Poland Denies that Controversial “Holocaust Law” Has Been Suspended

Auschwitz, a former Nazi death camp located in modern day Poland, with its infamous gate–'Arbeit Macht Frei'–works makes you free–above the entrance

A Polish government spokesman has categorically denied reports published in the Israeli media on Saturday which said the controversial Poland Holocaust Bill had been suspended, according to a Times of Israel report.

The Polish government announced on Saturday that it would delay implementation of the controversial “Holocaust Law,” according to an INN report.

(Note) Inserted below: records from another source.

/-- SCHN's effect: the chain starts, or waits in the slot's latch, where it replaces a waiting one (08 R191). -/
def State.schnOp (s : State) (c : CoreId) (w : BitVec 88) : State :=
  match s.partOf c with
  | none => s
  | some p =>
    let k := s.core c
    let n := schnSlot w
    let st : ChainStart := { base := (schnBase k.ctl w).toNat, n := schnCount w, bundle := k.ctl.pc }
    let count := (s.part p).count
    if k.str.busy n then
      s.modStr c (fun u => { u with
        latches := u.latches.set n (some st), dropped := if u.latches[n].isSome then satAdd u.dropped 1 else u.dropped })
    else ((s.claim c (s.slotPlanner c 2) (schnClaims c st.base st.n count)).2).startChain c n st count false

/-- A tile move's effect: its block issues, or waits and lags (08 R188, R189). -/
def State.tileOp (s : State) (c : CoreId) (width : Nat) (w : BitVec 88) : State :=
  let b := s.slotBlock c width w
  if (s.core c).str.room b c then ((s.claim c b.planner (s.allClaims b (s.planOf c))).2).enterBlock c b
  else s.modStr c (fun u => { u with waiting := u.waiting ++ [{ b with lag := true }] })

/-- The stream slot's effect. -/
def State.strOp (s : State) (c : CoreId) (bits : BitVec 96) : State :=
  let w := bits.extractLsb' 0 88
  match opcStr bits with
  | 0x00 => s
  | 0x01 => s.schnOp c w
  | 0x03 => s.srefOp c (fld w 87 85) (fld w 63 0)
  | opc => s.tileOp c (sttxWidth opc) w

/-- A stream-slot instruction by itself. -/
def issueStream (c : CoreId) (opc : BitVec 8) (w : BitVec 88) (s : State) : Result :=
  let bits : BitVec 96 := opc ++ w
  issueSlot c (s.strCauses c bits) (fun s => s.strOp c bits) s

/-! ## Chain blocks -/

/-- The address of descriptor i of a chain. -/
def Chain.descAddr (ch : Chain) (i : Nat) : Nat := ch.base + 32 * i

/-- Descriptor i, once its line has been read. -/
def Chain.desc (ch : Chain) (i : Nat) : Option (BitVec 256) := (ch.got.find? (fun x => x.1 == i)).map (fun x => x.2)

/-- The next block of a chain and the descriptor after it, once both are in the stream engine. -/
def Chain.next (ch : Chain) : Option (BitVec 256 × Option (BitVec 256)) :=
  match ch.desc ch.nextDesc with
  | none => none
  | some d =>
    if ch.n ≤ ch.nextDesc then some (d, none)
    else match ch.desc (ch.nextDesc + 1) with
      | some x => some (d, some x)
      | none => none

/-- The kind of a chain block. -/
def State.kindOf (s : State) (c : CoreId) (d : BitVec 256) : BlockKind :=
  match dKind d with
  | 2 => .copy (BitVec.ofNat 4 (dXf d))
  | 3 =>
    let e : EngId := Fin.ofNat 4 (fld d 133 132)
    let t : Fin 16 := Fin.ofNat 16 (fld d 131 128)
    .tile (bit d 135) e t (BitVec.ofNat 2 ((s.core c).cfg.shape e t))
  | 4 => .gather
  | _ => .scatter

/-- Elements that a block numbers for stochastic rounding (06 R160). -/
def Block.elements (b : Block) : Nat :=
  match b.kind with
  | .copy xf => if xf = 8 || xf = 9 || xf = 10 then 16 * dLen b.desc * dRows b.desc else 0
  | _ => 0

/-- The next block of a chain as it would issue at count: its planned count is the last one's plus its GAP, bits 127:112, of a misplaced HEAD or XPAR too (08 R192, R196; DESIGN CHOICE, log 95). -/
def State.chainBlock (s : State) (c : CoreId) (n : Fin 16) (ch : Chain) (d : BitVec 256) (x : Option (BitVec 256)) (lag : Bool) :
    Block :=
  let p := ch.planned + dGap d
  let count := match s.partOf c with | some q => (s.part q).count | none => 0
  { newBlock (s.kindOf c d) d (x.getD 0) ch.bundle count (p + dDue d) (s.core c).str.nextId with
    chain := some n, cid := ch.cid, seed := ch.seed, descAddr := BitVec.ofNat 48 (ch.descAddr ch.nextDesc), lag := lag,
    elem0 := ch.elems }

/-- Why a chain block is refused: reason, detail, the descriptor's address (08 R203, 09 R219). -/
structure Refused where
  reason : Nat
  detail : Nat
  addr : Nat

/-- The list line whose read the issue of descriptor i plans, if i is the first block described in its line (08 R193). -/
def Chain.plans (ch : Chain) (i : Nat) : Option Nat :=
  let m := i / 2 + 8
  let first := i % 2 = 0 || (match ch.desc (i - 1) with | some d => dKind d = 1 || dKind d = 6 | none => true)
  if first && m < listLines ch.n then some m else none

/-- The checks of a chain block at its issue, without check 6. -/
def State.refusal (s : State) (c : CoreId) (ch : Chain) (b : Block) (x : Option (BitVec 256)) : Option Refused :=
  let d := b.desc
  let i := ch.nextDesc
  let at_ := ch.descAddr i
  let after := if i < ch.n then ch.descAddr (i + 1) else at_
  let hbmSource := !b.fromTile && b.kind != .scatter && isHbm (dSrc d)
  let isX := match x with | some x => dKind x = 6 | none => false
  match leastOf (descBad d hbmSource) with
  | some pos => some ⟨0x02, pos, at_⟩
  | none =>
    if wantsXpar d ≠ isX then some ⟨0x02, 60, after⟩
    else
      match (if isX then leastOf (xparBad d b.xpar) else none) with
      | some pos => some ⟨0x02, pos, after⟩
      | none =>
        match zeroBad d b.xpar hbmSource with
        | some inX => let a := if inX then after else at_; some ⟨0x0D, a, a⟩
        | none =>
          match b.misaligned, s.outside b c, (s.core c).str.overlap b c with
          | some a, _, _ => some ⟨0x04, a, at_⟩
          | none, some a, _ => some ⟨0x05, a, at_⟩
          | none, none, some a => some ⟨0x06, a, at_⟩
          | none, none, none => none

/-- A chain block's halt (08 R203): in the way of a halt in flight, its chain ends; at the block's issue, which follows the bundle of its cycle, the record has that bundle's issue count. -/
def State.refuseBlock (s : State) (c : CoreId) (n : Fin 16) (ch : Chain) (r : Refused) : State :=
  let issued := match s.partOf c with | some p => (s.part p).cycDone | none => false
  (s.haltCore c true 2 r.reason ch.bundle r.detail issued).modStr c (fun u => { u with
    sdesc := BitVec.ofNat 48 r.addr, chains := u.chains.set n none })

“Due to Israeli pressure, the Polish Justice Minister announced that the law will not be implemented before the Constitutional Tribunal rules on the matter. A Polish staff is expected to arrive in Israel with the intention of reaching an Israeli-Polish agreement,” an official Israeli source said.

The Ruderman Family Foundation, which campaigned against the law, responded, “We are thankful for the Polish government’s decision to freeze the law. The pressure exerted by the dozens of thousands who signed our petition did its job. We call on the Polish government to announce a complete retraction of this law.”

Responding to these reports, Joanna Kopczynska who represents the Polish government promptly denied the veracity of these reports, saying that the law would indeed come into effect, as planned, on 1 March.

According to the Times of Israel report, Stories emanating from the Israeli press said the law would be held back, while talks with Israel were ongoing, but a spokesman for the Polish Ministry of Justice tweeted in reply: “In connection with the information provided in the media about “freezing of the Institute of National Remembrance Act,” @MS_GOV_PL informs that every act passed in Poland by the parliament and signed by the president becomes a law and goes into effect according to the date specified in it.”

The law, which was approved by the Polish Senate, allows a sentence of up to three years in prison for anyone ascribing “responsibility or co-responsibility to the Polish nation or state for crimes committed by the German Third Reich.”

Last Tuesday, Polish Deputy Foreign Minister Bartosz Cichocki said no criminal charges will be brought against offenders, but mentioned that his country will require some remedy for untrue statements.

At the end of January, Holocaust historian, researcher and published author Dr. Inna Rogatchi told Arutz Sheva, “The current move of the Polish Sejm to pass the new law banning the mentioning the word ‘Polish’ regarding complicities in Nazi crimes during the Second World War and the Holocaust is nothing short of an Inquisition. Its efforts to control life are characterized by the same zealotry and the same conscious efforts to impose the orchestrated, distorted picture of reality and history upon people, society and the world.

It is arrogant and blatantly false–and they know perfectly well that they are imposing lies. It is really too much, Poland, telling us what to call your far too many accomplices to the annihilation of Jewish people during WWII, and you’re threatening everyone, even beyond the Polish borders, with fines and up to three years’ imprisonment.

At the same time, it is also utterly pathetic to see such provincialism and short-sighted views. It is the worst of Poland, and its people will soon be made aware of what the world thinks of their ugly medieval exercises.”